Method: Consecutive hospital encounters were identified. Using the first episode of care during the sampling period, myocardial injury classifications (i.e., T1MI, acute injury/type 2 myocardial infarction [T2MI], chronic injury, and no injury) were established via two machine learning algorithms. The temporal time course of increased hazard for mortality, recurrent myocardial infarction, heart failure, and arrhythmia over 3 years were explored.
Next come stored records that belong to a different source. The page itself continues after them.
theorem State.startValues_holding (b : Bool) :
    ((s.startValues x).raiseIf b .setupFault).holding = Condition.only .setupFault s.setupFaultHolds := by
  have hsaturated : (s.startValues x).saturatedHolds = false := anyChannel_eq_false fun i => by
    simp [State.startValues, FrontEnd.afterStart]
  have hwarming : (s.startValues x).warmingHolds = false := rfl
  have hgliding : (s.startValues x).glidingHolds = false := anyChannel_eq_false fun i => by
    rw [State.startValues_corr, mapAll_get]
    rfl
  have hstale : (s.startValues x).staleTempHolds = false := anyChannel_eq_false fun i => by
    rw [State.startValues_corr, mapAll_get]
    rfl
  have hattended : (s.startValues x).attendedHolds = false := by
    simp [State.attendedHolds, State.startValues, EventInputs.afterStart]
  have hchain : (s.startValues x).chainLostHolds = false := rfl
  have hnone (c : Condition) : Condition.only c false = 0#16 := rfl
  show (s.startValues x).holding = _
  unfold State.holding
  rw [hsaturated, hwarming, hgliding, hstale, hattended, hchain, show (s.startValues x).check.drift = false from rfl]
  simp only [hnone, BitVec.or_zero, BitVec.zero_or]
  rfl

/-- The conditions that rise at a start, in the raised record and as notices. -/
theorem State.completeStart_rises :
    (s.completeStart x).raised = Condition.only .setupFault s.setupFaultHolds |||
        ((s.completeStart x).holding &&& ~~~Condition.only .setupFault s.setupFaultHolds) ∧
    (s.completeStart x).port = { Port.afterStart s.retention.oldestKept with
      notices := Condition.only .setupFault s.setupFaultHolds |||
        ((s.completeStart x).holding &&& ~~~Condition.only .setupFault s.setupFaultHolds) } := by
  obtain ⟨u, hu, hraised, hport⟩ : ∃ u : State,
      s.completeStart x = u.latchFrom ((s.startValues x).raiseIf s.setupFaultHolds .setupFault) ∧
      u.raised = 0#16 ||| Condition.only .setupFault s.setupFaultHolds ∧
      u.port = { Port.afterStart s.retention.oldestKept with notices := 0#16 ||| Condition.only .setupFault s.setupFaultHolds } :=
    ⟨_, s.completeStart_eq x, rfl, rfl⟩
  have hholding : (s.completeStart x).holding = u.holding := by
    rw [hu]
    rfl
  rw [BitVec.zero_or] at hraised hport
  rw [hholding, hu]
  constructor
  · show u.raised ||| (u.holding &&& ~~~((s.startValues x).raiseIf s.setupFaultHolds .setupFault).holding) = _
    rw [State.startValues_holding, hraised]
  · show { u.port with notices := u.port.notices |||
      (u.holding &&& ~~~((s.startValues x).raiseIf s.setupFaultHolds .setupFault).holding) } = _
    rw [State.startValues_holding, hport]

/-- Which bits rise: SETUP_FAULT, WARMING and ATTENDED, each where it holds. -/
theorem risenAtStart_bit : ∀ (warming attended fault : Bool) (j : Fin 16),
    (Condition.only .setupFault fault ||| ((Condition.only .warming warming ||| Condition.only .attended attended |||
      Condition.only .setupFault fault) &&& ~~~Condition.only .setupFault fault)).getLsbD j.val =
    ((decide (j.val = 15) && fault) || (decide (j.val = 6) && warming) || (decide (j.val = 9) && attended)) := by decide

/-- A condition that rises at a start, by its bit. -/
theorem State.completeStart_bit (j : Fin 16) :
    (s.completeStart x).raised.getLsbD j.val = (s.completeStart x).port.notices.getLsbD j.val ∧
    (s.completeStart x).port.notices.getLsbD j.val =
      ((decide (j.val = 15) && s.setupFaultHolds) || (decide (j.val = 6) && (s.completeStart x).warmingHolds) ||
        (decide (j.val = 9) && (s.completeStart x).attendedHolds)) := by
  obtain ⟨hraised, hport⟩ := s.completeStart_rises x
  have hbit := risenAtStart_bit (s.completeStart x).warmingHolds (s.completeStart x).attendedHolds s.setupFaultHolds j
  rw [← State.completeStart_holding] at hbit
  have hnotices : (s.completeStart x).port.notices = (s.completeStart x).raised := by rw [hraised, hport]
  exact ⟨by rw [hnotices], by rw [hnotices, hraised, hbit]⟩

theorem State.completeStart_warming_iff :
    (s.completeStart x).warmingHolds = true ↔ ∃ i : Channel, s.setup.channels[i].kind ≠ .off := by
  unfold State.warmingHolds
  rw [anyChannel_eq_true_iff]
  exact exists_congr fun i => by rw [State.completeStart_dec, decide_eq_true_eq]

theorem State.completeStart_attended_iff :
    (s.completeStart x).attendedHolds = true ↔
      ∃ i : Fin 2, s.setup.inputs[i].function = .attend ∧ (s.completeStart x).events.filtered[i] = true := by
  have hinput (i : Fin 2) : (s.setup.inputs[i].function == .attend && (s.completeStart x).events.sampled[i]) = true ↔
      s.setup.inputs[i].function = .attend ∧ (s.completeStart x).events.filtered[i] = true := by
    rw [State.completeStart_sampled, Bool.and_eq_true, Bool.and_eq_true, decide_eq_true_eq, beq_iff_eq, ← and_assoc, and_self]
  unfold State.attendedHolds
  rw [State.completeStart_setup, Bool.or_eq_true, Fin.exists_fin_two]
  exact or_congr (hinput 0) (hinput 1)

/-- The bias step that a start recovers (R111). -/
theorem biasAtStart_cases (kind : ChannelKind) (slot : Option Int) :
    (∀ b, kind.isVector = true → slot = some b → -15 ≤ b → b ≤ 15 → biasAtStart kind slot = b) ∧
    (kind.isVector = false ∨ slot = none → biasAtStart kind slot = 0) := by
  constructor
  · rintro b hvector rfl hlow hhigh
    simp [biasAtStart, hvector, hlow, hhigh]
  · rintro (hother | rfl)
    · cases slot <;> simp [biasAtStart, hother]
    · rfl

end

theorem samplesHead_iff (setup : Setup) : samplesHead setup = true ↔ setup.rejected = false ∧ setup.fixedNumber = none := by
  simp [samplesHead]

theorem headAtStart_eq (setup : Setup) (head : Bool) :
    headAtStart setup head = decide (setup.rejected = false ∧ setup.fixedNumber = none ∧ head = true) := by
  rw [Bool.eq_iff_iff, decide_eq_true_eq, headAtStart, Bool.and_eq_true, samplesHead_iff, and_assoc]

theorem stateAtStart_eq (setup : Setup) (number : Option Station) :
    stateAtStart setup number = if setup.rejected then .halted else if number = none then .unnumbered else .joining := by
  cases number <;> rfl

theorem State.completeStart_pins (s : State) (x : StartSamples) :
    (s.completeStart x).pins = { s.pins with
      head := if s.setup.rejected = false ∧ s.setup.fixedNumber = none then x.head else s.pins.head, eventHigh := #v[x.ev0, x.ev1] } := by
  have hpins : (s.completeStart x).pins = { s.pins with
      head := if samplesHead s.setup then x.head else s.pins.head, eventHigh := #v[x.ev0, x.ev1] } := by
    simp [State.completeStart]
    rfl
  simpa only [samplesHead_iff] using hpins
Results: There were 176,787 index episodes; 6.9% were classified as T1MI, 6.0% as acute injury/T2MI, and 26.7% as chronic injury. Although each classification was associated with an early increased risk of all-cause mortality compared with no injury (incidence rate ratio [IRR]<30 days: T1MI: 19.97 [95% confidence interval 12.50-32.69]; acute injury/T2MI: 26.51 [16.80-42.97]; chronic injury: 15.37 [10.22-23.95]), the instantaneous relative hazard for recurrent myocardial infarction was highest in those with initial T1MI (IRR<30 days: T1MI: 28.81 [22.75-36.76]; acute injury/T2MI: 10.23 [7.60-13.77]; chronic injury:5.54 [4.34-7.41]). In contrast, the instantaneous hazard for heart failure in those with initial acute injury/T2MI and chronic injury remained increased over long-term follow up unlike in T1MI (IRR1 3 yrs: T1MI: 5.52 [4.99-6.09]; acute injury/T2MI: 10.36 [9.51-11.30]; chronic injury:7.40 [6.90-7.94]).
Conclusions: The substantial and persistent rate of late cardiac events highlights the need to establish an evidence base for the therapeutic management of "non-T1MI" diagnostic classifications and suggests opportunity to improve late outcomes using existing and emerging therapies.